▶ **What the task requires**
Please take the lines from the one holding "have k1 : ∀ v t, (redAsks rSCH_SNAPSHOT" through the one holding "have k1 : ∀ v t, (redAsks rFAB_SNAPSHOT" in the data below and copy them exactly.

▶ **Entries shown**
Segment Open
/-- An accepted write of BUF_SNAPSHOT is its command, captured. -/
theorem writeReg_BUF_SNAPSHOT {a : Access} {i w : Nat} {s : State} (hm : w &&& 0xFFFFFFFF = w) (h : Accepted a rBUF_SNAPSHOT i 0xFFFFFFFF w s) :
    writeReg reboot a (regAddr rBUF_SNAPSHOT i) rBUF_SNAPSHOT i 0xFFFFFFFF w s =
      auditWritten a (regAddr rBUF_SNAPSHOT i) rBUF_SNAPSHOT i 0xFFFFFFFF w s (woAct reboot a rBUF_SNAPSHOT i w s) := by
  have l1 : ∀ j t, lockedFlds rBUF_SNAPSHOT j t = [] := by simp +decide [lockedFlds]
  have a1 : ∀ s0 j t, after s0 rBUF_SNAPSHOT j t = t := fun _ _ _ => rfl
  have c1 : ∀ j w t, clearW1c rBUF_SNAPSHOT j w t = t := fun _ _ _ => rfl
  have p1 : ∀ j, pairOf rBUF_SNAPSHOT j = none := fun _ => rfl
  have q1 : ∀ j m w t, polWritten rBUF_SNAPSHOT j m w t = t := fun _ _ _ _ => rfl
  have m1 : maskOf (fun f => f.acc = .st) rBUF_SNAPSHOT = 0 := rfl
  have s1 : sliceReg rBUF_SNAPSHOT = false := rfl
  have f1 : ∀ v, rBUF_SNAPSHOT.fields.any (fun f => decide (f.acc = .st) && changes f rBUF_SNAPSHOT i 0xFFFFFFFF v s) = false := fun _ => rfl
  have g1 : decide (rBUF_SNAPSHOT.id = rSLC_RULE_CMD.id) = false := rfl
  have k1 : ∀ v t, (redAsks rBUF_SNAPSHOT v t).any not = false := fun _ _ => rfl
  have te : targetErr a rBUF_SNAPSHOT 0xFFFFFFFF w i s = false := by
    simp [targetErr, lockHit, l1, f1, g1, s1, k1, hm]
  rw [writeReg_accepted h (by decide) (by rw [winTargets_one s1]; simpa using te), winTargets_one s1, forEach_cons, forEach_nil,
    writeTarget_live s1 (by decide), hm]
  simp only [writeSt, m1, Nat.and_zero, if_true, storeLive, a1, c1, p1, q1, hm]
  rfl

/-- An accepted write of SCH_SNAPSHOT is its command, captured. -/
theorem writeReg_SCH_SNAPSHOT {a : Access} {i w : Nat} {s : State} (hm : w &&& 0xFFFFFFFF = w) (h : Accepted a rSCH_SNAPSHOT i 0xFFFFFFFF w s) :
    writeReg reboot a (regAddr rSCH_SNAPSHOT i) rSCH_SNAPSHOT i 0xFFFFFFFF w s =
      auditWritten a (regAddr rSCH_SNAPSHOT i) rSCH_SNAPSHOT i 0xFFFFFFFF w s (woAct reboot a rSCH_SNAPSHOT i w s) := by
  have l1 : ∀ j t, lockedFlds rSCH_SNAPSHOT j t = [] := by simp +decide [lockedFlds]
  have a1 : ∀ s0 j t, after s0 rSCH_SNAPSHOT j t = t := fun _ _ _ => rfl
  have c1 : ∀ j w t, clearW1c rSCH_SNAPSHOT j w t = t := fun _ _ _ => rfl
  have p1 : ∀ j, pairOf rSCH_SNAPSHOT j = none := fun _ => rfl
  have q1 : ∀ j m w t, polWritten rSCH_SNAPSHOT j m w t = t := fun _ _ _ _ => rfl
  have m1 : maskOf (fun f => f.acc = .st) rSCH_SNAPSHOT = 0 := rfl
  have s1 : sliceReg rSCH_SNAPSHOT = false := rfl
  have f1 : ∀ v, rSCH_SNAPSHOT.fields.any (fun f => decide (f.acc = .st) && changes f rSCH_SNAPSHOT i 0xFFFFFFFF v s) = false := fun _ => rfl
  have g1 : decide (rSCH_SNAPSHOT.id = rSLC_RULE_CMD.id) = false := rfl
  have k1 : ∀ v t, (redAsks rSCH_SNAPSHOT v t).any not = false := fun _ _ => rfl
  have te : targetErr a rSCH_SNAPSHOT 0xFFFFFFFF w i s = false := by
    simp [targetErr, lockHit, l1, f1, g1, s1, k1, hm]
  rw [writeReg_accepted h (by decide) (by rw [winTargets_one s1]; simpa using te), winTargets_one s1, forEach_cons, forEach_nil,
    writeTarget_live s1 (by decide), hm]
  simp only [writeSt, m1, Nat.and_zero, if_true, storeLive, a1, c1, p1, q1, hm]
  rfl

/-- An accepted write of FAB_SNAPSHOT is its command, captured. -/
theorem writeReg_FAB_SNAPSHOT {a : Access} {i w : Nat} {s : State} (hm : w &&& 0xFFFFFFFF = w) (h : Accepted a rFAB_SNAPSHOT i 0xFFFFFFFF w s) :
    writeReg reboot a (regAddr rFAB_SNAPSHOT i) rFAB_SNAPSHOT i 0xFFFFFFFF w s =
      auditWritten a (regAddr rFAB_SNAPSHOT i) rFAB_SNAPSHOT i 0xFFFFFFFF w s (woAct reboot a rFAB_SNAPSHOT i w s) := by
  have l1 : ∀ j t, lockedFlds rFAB_SNAPSHOT j t = [] := by simp +decide [lockedFlds]
  have a1 : ∀ s0 j t, after s0 rFAB_SNAPSHOT j t = t := fun _ _ _ => rfl
  have c1 : ∀ j w t, clearW1c rFAB_SNAPSHOT j w t = t := fun _ _ _ => rfl
  have p1 : ∀ j, pairOf rFAB_SNAPSHOT j = none := fun _ => rfl
  have q1 : ∀ j m w t, polWritten rFAB_SNAPSHOT j m w t = t := fun _ _ _ _ => rfl
  have m1 : maskOf (fun f => f.acc = .st) rFAB_SNAPSHOT = 0 := rfl
  have s1 : sliceReg rFAB_SNAPSHOT = false := rfl
  have f1 : ∀ v, rFAB_SNAPSHOT.fields.any (fun f => decide (f.acc = .st) && changes f rFAB_SNAPSHOT i 0xFFFFFFFF v s) = false := fun _ => rfl
  have g1 : decide (rFAB_SNAPSHOT.id = rSLC_RULE_CMD.id) = false := rfl
  have k1 : ∀ v t, (redAsks rFAB_SNAPSHOT v t).any not = false := fun _ _ => rfl
  have te : targetErr a rFAB_SNAPSHOT 0xFFFFFFFF w i s = false := by
    simp [targetErr, lockHit, l1, f1, g1, s1, k1, hm]
  rw [writeReg_accepted h (by decide) (by rw [winTargets_one s1]; simpa using te), winTargets_one s1, forEach_cons, forEach_nil,
    writeTarget_live s1 (by decide), hm]
  simp only [writeSt, m1, Nat.and_zero, if_true, storeLive, a1, c1, p1, q1, hm]
  rfl

/-- An accepted write of TIM_SNAPSHOT is its command, captured. -/
theorem writeReg_TIM_SNAPSHOT {a : Access} {i w : Nat} {s : State} (hm : w &&& 0xFFFFFFFF = w) (h : Accepted a rTIM_SNAPSHOT i 0xFFFFFFFF w s) :
    writeReg reboot a (regAddr rTIM_SNAPSHOT i) rTIM_SNAPSHOT i 0xFFFFFFFF w s =
      auditWritten a (regAddr rTIM_SNAPSHOT i) rTIM_SNAPSHOT i 0xFFFFFFFF w s (woAct reboot a rTIM_SNAPSHOT i w s) := by
  have l1 : ∀ j t, lockedFlds rTIM_SNAPSHOT j t = [] := by simp +decide [lockedFlds]
  have a1 : ∀ s0 j t, after s0 rTIM_SNAPSHOT j t = t := fun _ _ _ => rfl
  have c1 : ∀ j w t, clearW1c rTIM_SNAPSHOT j w t = t := fun _ _ _ => rfl
  have p1 : ∀ j, pairOf rTIM_SNAPSHOT j = none := fun _ => rfl
  have q1 : ∀ j m w t, polWritten rTIM_SNAPSHOT j m w t = t := fun _ _ _ _ => rfl
  have m1 : maskOf (fun f => f.acc = .st) rTIM_SNAPSHOT = 0 := rfl
  have s1 : sliceReg rTIM_SNAPSHOT = false := rfl
  have f1 : ∀ v, rTIM_SNAPSHOT.fields.any (fun f => decide (f.acc = .st) && changes f rTIM_SNAPSHOT i 0xFFFFFFFF v s) = false := fun _ => rfl
  have g1 : decide (rTIM_SNAPSHOT.id = rSLC_RULE_CMD.id) = false := rfl
  have k1 : ∀ v t, (redAsks rTIM_SNAPSHOT v t).any not = false := fun _ _ => rfl
  have te : targetErr a rTIM_SNAPSHOT 0xFFFFFFFF w i s = false := by
    simp [targetErr, lockHit, l1, f1, g1, s1, k1, hm]
  rw [writeReg_accepted h (by decide) (by rw [winTargets_one s1]; simpa using te), winTargets_one s1, forEach_cons, forEach_nil,
    writeTarget_live s1 (by decide), hm]
  simp only [writeSt, m1, Nat.and_zero, if_true, storeLive, a1, c1, p1, q1, hm]
  rfl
Segment Closed
▶ **Answer box**
  have k1 : ∀ v t, (redAsks rSCH_SNAPSHOT v t).any not = false := fun _ _ => rfl
  have te : targetErr a rSCH_SNAPSHOT 0xFFFFFFFF w i s = false := by
    simp [targetErr, lockHit, l1, f1, g1, s1, k1, hm]
  rw [writeReg_accepted h (by decide) (by rw [winTargets_one s1]; simpa using te), winTargets_one s1, forEach_cons, forEach_nil,
    writeTarget_live s1 (by decide), hm]
  simp only [writeSt, m1, Nat.and_zero, if_true, storeLive, a1, c1, p1, q1, hm]
  rfl

/-- An accepted write of FAB_SNAPSHOT is its command, captured. -/
theorem writeReg_FAB_SNAPSHOT {a : Access} {i w : Nat} {s : State} (hm : w &&& 0xFFFFFFFF = w) (h : Accepted a rFAB_SNAPSHOT i 0xFFFFFFFF w s) :
    writeReg reboot a (regAddr rFAB_SNAPSHOT i) rFAB_SNAPSHOT i 0xFFFFFFFF w s =
      auditWritten a (regAddr rFAB_SNAPSHOT i) rFAB_SNAPSHOT i 0xFFFFFFFF w s (woAct reboot a rFAB_SNAPSHOT i w s) := by
  have l1 : ∀ j t, lockedFlds rFAB_SNAPSHOT j t = [] := by simp +decide [lockedFlds]
  have a1 : ∀ s0 j t, after s0 rFAB_SNAPSHOT j t = t := fun _ _ _ => rfl
  have c1 : ∀ j w t, clearW1c rFAB_SNAPSHOT j w t = t := fun _ _ _ => rfl
  have p1 : ∀ j, pairOf rFAB_SNAPSHOT j = none := fun _ => rfl
  have q1 : ∀ j m w t, polWritten rFAB_SNAPSHOT j m w t = t := fun _ _ _ _ => rfl
  have m1 : maskOf (fun f => f.acc = .st) rFAB_SNAPSHOT = 0 := rfl
  have s1 : sliceReg rFAB_SNAPSHOT = false := rfl
  have f1 : ∀ v, rFAB_SNAPSHOT.fields.any (fun f => decide (f.acc = .st) && changes f rFAB_SNAPSHOT i 0xFFFFFFFF v s) = false := fun _ => rfl
  have g1 : decide (rFAB_SNAPSHOT.id = rSLC_RULE_CMD.id) = false := rfl
  have k1 : ∀ v t, (redAsks rFAB_SNAPSHOT v t).any not = false := fun _ _ => rfl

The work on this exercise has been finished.